THE TASK.
Before anything else, copy every record below exactly as it stands.

Saved entries
[Start of Attachment]
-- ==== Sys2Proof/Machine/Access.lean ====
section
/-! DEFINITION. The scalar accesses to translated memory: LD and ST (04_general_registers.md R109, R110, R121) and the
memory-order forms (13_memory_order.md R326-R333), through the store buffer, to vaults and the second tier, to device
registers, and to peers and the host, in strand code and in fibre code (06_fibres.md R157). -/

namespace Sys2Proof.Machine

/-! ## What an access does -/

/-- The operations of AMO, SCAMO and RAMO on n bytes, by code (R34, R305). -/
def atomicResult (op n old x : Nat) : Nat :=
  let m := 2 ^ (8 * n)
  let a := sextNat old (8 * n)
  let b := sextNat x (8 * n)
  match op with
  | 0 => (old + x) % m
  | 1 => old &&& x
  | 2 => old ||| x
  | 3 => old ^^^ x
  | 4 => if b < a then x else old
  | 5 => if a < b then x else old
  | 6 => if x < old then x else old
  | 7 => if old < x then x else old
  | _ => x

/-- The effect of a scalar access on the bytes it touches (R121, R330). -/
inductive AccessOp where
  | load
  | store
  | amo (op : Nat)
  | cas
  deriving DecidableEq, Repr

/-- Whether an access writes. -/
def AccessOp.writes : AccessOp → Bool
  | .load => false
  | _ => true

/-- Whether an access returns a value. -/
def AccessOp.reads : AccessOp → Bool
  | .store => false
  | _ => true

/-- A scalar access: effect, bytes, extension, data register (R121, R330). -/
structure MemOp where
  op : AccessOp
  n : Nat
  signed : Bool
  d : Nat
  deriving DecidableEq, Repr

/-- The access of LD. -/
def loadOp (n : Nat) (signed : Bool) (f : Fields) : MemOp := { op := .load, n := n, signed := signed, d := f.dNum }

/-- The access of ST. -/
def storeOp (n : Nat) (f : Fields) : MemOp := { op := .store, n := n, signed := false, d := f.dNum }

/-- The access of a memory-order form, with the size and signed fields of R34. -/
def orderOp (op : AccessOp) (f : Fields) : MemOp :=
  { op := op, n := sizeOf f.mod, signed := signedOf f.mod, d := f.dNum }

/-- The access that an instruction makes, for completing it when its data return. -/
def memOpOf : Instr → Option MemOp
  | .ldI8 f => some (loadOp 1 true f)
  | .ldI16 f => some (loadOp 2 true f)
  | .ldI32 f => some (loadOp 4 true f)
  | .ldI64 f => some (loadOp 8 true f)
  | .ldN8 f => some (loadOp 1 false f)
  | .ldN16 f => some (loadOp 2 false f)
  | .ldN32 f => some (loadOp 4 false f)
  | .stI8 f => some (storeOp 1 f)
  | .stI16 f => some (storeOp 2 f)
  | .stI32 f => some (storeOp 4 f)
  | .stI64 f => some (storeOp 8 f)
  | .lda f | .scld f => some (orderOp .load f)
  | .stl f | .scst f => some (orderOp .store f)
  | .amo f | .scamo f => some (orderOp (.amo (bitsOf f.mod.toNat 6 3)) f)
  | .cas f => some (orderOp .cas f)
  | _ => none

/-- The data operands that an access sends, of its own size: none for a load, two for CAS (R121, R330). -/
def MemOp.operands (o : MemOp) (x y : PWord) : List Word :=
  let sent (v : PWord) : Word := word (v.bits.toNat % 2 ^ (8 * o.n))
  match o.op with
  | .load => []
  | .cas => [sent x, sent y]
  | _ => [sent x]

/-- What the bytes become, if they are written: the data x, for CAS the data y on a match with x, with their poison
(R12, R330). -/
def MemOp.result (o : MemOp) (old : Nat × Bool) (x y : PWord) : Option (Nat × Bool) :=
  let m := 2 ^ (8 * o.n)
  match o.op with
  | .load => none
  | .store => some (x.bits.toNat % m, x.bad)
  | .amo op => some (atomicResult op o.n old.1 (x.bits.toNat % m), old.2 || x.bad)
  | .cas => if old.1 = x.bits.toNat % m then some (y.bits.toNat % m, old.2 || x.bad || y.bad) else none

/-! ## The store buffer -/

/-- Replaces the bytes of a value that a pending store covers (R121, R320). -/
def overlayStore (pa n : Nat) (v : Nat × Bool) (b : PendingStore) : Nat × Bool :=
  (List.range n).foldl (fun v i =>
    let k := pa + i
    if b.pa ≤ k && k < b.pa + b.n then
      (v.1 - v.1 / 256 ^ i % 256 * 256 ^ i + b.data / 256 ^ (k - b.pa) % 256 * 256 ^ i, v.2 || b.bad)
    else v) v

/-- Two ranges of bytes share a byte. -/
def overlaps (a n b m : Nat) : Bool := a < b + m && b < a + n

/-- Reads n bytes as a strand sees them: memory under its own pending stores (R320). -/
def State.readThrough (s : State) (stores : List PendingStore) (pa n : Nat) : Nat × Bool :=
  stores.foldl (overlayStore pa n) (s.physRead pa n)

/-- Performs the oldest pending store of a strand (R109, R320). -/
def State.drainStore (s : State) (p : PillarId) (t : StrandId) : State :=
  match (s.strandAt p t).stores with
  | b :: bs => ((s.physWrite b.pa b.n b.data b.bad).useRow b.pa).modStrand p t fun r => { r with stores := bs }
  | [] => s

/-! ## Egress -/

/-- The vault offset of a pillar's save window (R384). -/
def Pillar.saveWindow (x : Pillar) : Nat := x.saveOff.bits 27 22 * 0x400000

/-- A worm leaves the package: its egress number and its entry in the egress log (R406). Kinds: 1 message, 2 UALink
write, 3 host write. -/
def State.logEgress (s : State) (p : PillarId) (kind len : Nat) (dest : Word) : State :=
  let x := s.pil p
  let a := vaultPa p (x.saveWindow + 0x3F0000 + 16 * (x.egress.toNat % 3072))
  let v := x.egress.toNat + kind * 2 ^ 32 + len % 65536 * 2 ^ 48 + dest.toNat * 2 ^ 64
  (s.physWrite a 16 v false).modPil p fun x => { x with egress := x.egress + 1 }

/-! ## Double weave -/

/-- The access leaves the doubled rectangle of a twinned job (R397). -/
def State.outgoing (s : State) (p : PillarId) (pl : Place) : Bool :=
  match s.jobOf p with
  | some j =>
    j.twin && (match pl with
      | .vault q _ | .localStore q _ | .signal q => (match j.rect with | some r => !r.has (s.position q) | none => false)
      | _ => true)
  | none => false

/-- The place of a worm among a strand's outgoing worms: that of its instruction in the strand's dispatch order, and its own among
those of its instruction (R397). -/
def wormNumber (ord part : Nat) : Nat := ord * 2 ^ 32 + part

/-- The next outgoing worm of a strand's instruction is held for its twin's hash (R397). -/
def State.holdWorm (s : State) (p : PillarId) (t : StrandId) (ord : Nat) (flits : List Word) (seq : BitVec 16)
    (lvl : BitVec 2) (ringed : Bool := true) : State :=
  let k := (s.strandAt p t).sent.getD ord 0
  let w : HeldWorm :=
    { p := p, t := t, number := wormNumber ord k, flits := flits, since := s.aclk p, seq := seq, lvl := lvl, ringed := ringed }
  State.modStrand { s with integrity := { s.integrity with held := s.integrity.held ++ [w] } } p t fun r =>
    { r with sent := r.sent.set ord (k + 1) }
[End of Attachment]
SOLUTION TO THIS PROBLEM.
-- ==== Sys2Proof/Machine/Access.lean ====
section
/-! DEFINITION. The scalar accesses to translated memory: LD and ST (04_general_registers.md R109, R110, R121) and the
memory-order forms (13_memory_order.md R326-R333), through the store buffer, to vaults and the second tier, to device
registers, and to peers and the host, in strand code and in fibre code (06_fibres.md R157). -/

namespace Sys2Proof.Machine

/-! ## What an access does -/

/-- The operations of AMO, SCAMO and RAMO on n bytes, by code (R34, R305). -/
def atomicResult (op n old x : Nat) : Nat :=
  let m := 2 ^ (8 * n)
  let a := sextNat old (8 * n)
  let b := sextNat x (8 * n)
  match op with
  | 0 => (old + x) % m
  | 1 => old &&& x
  | 2 => old ||| x
  | 3 => old ^^^ x
  | 4 => if b < a then x else old
  | 5 => if a < b then x else old
  | 6 => if x < old then x else old
  | 7 => if old < x then x else old
  | _ => x

/-- The effect of a scalar access on the bytes it touches (R121, R330). -/
inductive AccessOp where
  | load
  | store
  | amo (op : Nat)
  | cas
  deriving DecidableEq, Repr

/-- Whether an access writes. -/
def AccessOp.writes : AccessOp → Bool
  | .load => false
  | _ => true

/-- Whether an access returns a value. -/
def AccessOp.reads : AccessOp → Bool
  | .store => false
  | _ => true

/-- A scalar access: effect, bytes, extension, data register (R121, R330). -/
structure MemOp where
  op : AccessOp
  n : Nat
  signed : Bool
  d : Nat
  deriving DecidableEq, Repr

/-- The access of LD. -/
def loadOp (n : Nat) (signed : Bool) (f : Fields) : MemOp := { op := .load, n := n, signed := signed, d := f.dNum }

/-- The access of ST. -/
def storeOp (n : Nat) (f : Fields) : MemOp := { op := .store, n := n, signed := false, d := f.dNum }

/-- The access of a memory-order form, with the size and signed fields of R34. -/
def orderOp (op : AccessOp) (f : Fields) : MemOp :=
  { op := op, n := sizeOf f.mod, signed := signedOf f.mod, d := f.dNum }

/-- The access that an instruction makes, for completing it when its data return. -/
def memOpOf : Instr → Option MemOp
  | .ldI8 f => some (loadOp 1 true f)
  | .ldI16 f => some (loadOp 2 true f)
  | .ldI32 f => some (loadOp 4 true f)
  | .ldI64 f => some (loadOp 8 true f)
  | .ldN8 f => some (loadOp 1 false f)
  | .ldN16 f => some (loadOp 2 false f)
  | .ldN32 f => some (loadOp 4 false f)
  | .stI8 f => some (storeOp 1 f)
  | .stI16 f => some (storeOp 2 f)
  | .stI32 f => some (storeOp 4 f)
  | .stI64 f => some (storeOp 8 f)
  | .lda f | .scld f => some (orderOp .load f)
  | .stl f | .scst f => some (orderOp .store f)
  | .amo f | .scamo f => some (orderOp (.amo (bitsOf f.mod.toNat 6 3)) f)
  | .cas f => some (orderOp .cas f)
  | _ => none

/-- The data operands that an access sends, of its own size: none for a load, two for CAS (R121, R330). -/
def MemOp.operands (o : MemOp) (x y : PWord) : List Word :=
  let sent (v : PWord) : Word := word (v.bits.toNat % 2 ^ (8 * o.n))
  match o.op with
  | .load => []
  | .cas => [sent x, sent y]
  | _ => [sent x]

/-- What the bytes become, if they are written: the data x, for CAS the data y on a match with x, with their poison
(R12, R330). -/
def MemOp.result (o : MemOp) (old : Nat × Bool) (x y : PWord) : Option (Nat × Bool) :=
  let m := 2 ^ (8 * o.n)
  match o.op with
  | .load => none
  | .store => some (x.bits.toNat % m, x.bad)
  | .amo op => some (atomicResult op o.n old.1 (x.bits.toNat % m), old.2 || x.bad)
  | .cas => if old.1 = x.bits.toNat % m then some (y.bits.toNat % m, old.2 || x.bad || y.bad) else none

/-! ## The store buffer -/

/-- Replaces the bytes of a value that a pending store covers (R121, R320). -/
def overlayStore (pa n : Nat) (v : Nat × Bool) (b : PendingStore) : Nat × Bool :=
  (List.range n).foldl (fun v i =>
    let k := pa + i
    if b.pa ≤ k && k < b.pa + b.n then
      (v.1 - v.1 / 256 ^ i % 256 * 256 ^ i + b.data / 256 ^ (k - b.pa) % 256 * 256 ^ i, v.2 || b.bad)
    else v) v

/-- Two ranges of bytes share a byte. -/
def overlaps (a n b m : Nat) : Bool := a < b + m && b < a + n

/-- Reads n bytes as a strand sees them: memory under its own pending stores (R320). -/
def State.readThrough (s : State) (stores : List PendingStore) (pa n : Nat) : Nat × Bool :=
  stores.foldl (overlayStore pa n) (s.physRead pa n)

/-- Performs the oldest pending store of a strand (R109, R320). -/
def State.drainStore (s : State) (p : PillarId) (t : StrandId) : State :=
  match (s.strandAt p t).stores with
  | b :: bs => ((s.physWrite b.pa b.n b.data b.bad).useRow b.pa).modStrand p t fun r => { r with stores := bs }
  | [] => s

/-! ## Egress -/

/-- The vault offset of a pillar's save window (R384). -/
def Pillar.saveWindow (x : Pillar) : Nat := x.saveOff.bits 27 22 * 0x400000

/-- A worm leaves the package: its egress number and its entry in the egress log (R406). Kinds: 1 message, 2 UALink
write, 3 host write. -/
def State.logEgress (s : State) (p : PillarId) (kind len : Nat) (dest : Word) : State :=
  let x := s.pil p
  let a := vaultPa p (x.saveWindow + 0x3F0000 + 16 * (x.egress.toNat % 3072))
  let v := x.egress.toNat + kind * 2 ^ 32 + len % 65536 * 2 ^ 48 + dest.toNat * 2 ^ 64
  (s.physWrite a 16 v false).modPil p fun x => { x with egress := x.egress + 1 }

/-! ## Double weave -/

/-- The access leaves the doubled rectangle of a twinned job (R397). -/
def State.outgoing (s : State) (p : PillarId) (pl : Place) : Bool :=
  match s.jobOf p with
  | some j =>
    j.twin && (match pl with
      | .vault q _ | .localStore q _ | .signal q => (match j.rect with | some r => !r.has (s.position q) | none => false)
      | _ => true)
  | none => false

/-- The place of a worm among a strand's outgoing worms: that of its instruction in the strand's dispatch order, and its own among
those of its instruction (R397). -/
def wormNumber (ord part : Nat) : Nat := ord * 2 ^ 32 + part

/-- The next outgoing worm of a strand's instruction is held for its twin's hash (R397). -/
def State.holdWorm (s : State) (p : PillarId) (t : StrandId) (ord : Nat) (flits : List Word) (seq : BitVec 16)
    (lvl : BitVec 2) (ringed : Bool := true) : State :=
  let k := (s.strandAt p t).sent.getD ord 0
  let w : HeldWorm :=
    { p := p, t := t, number := wormNumber ord k, flits := flits, since := s.aclk p, seq := seq, lvl := lvl, ringed := ringed }
  State.modStrand { s with integrity := { s.integrity with held := s.integrity.held ++ [w] } } p t fun r =>
    { r with sent := r.sent.set ord (k + 1) }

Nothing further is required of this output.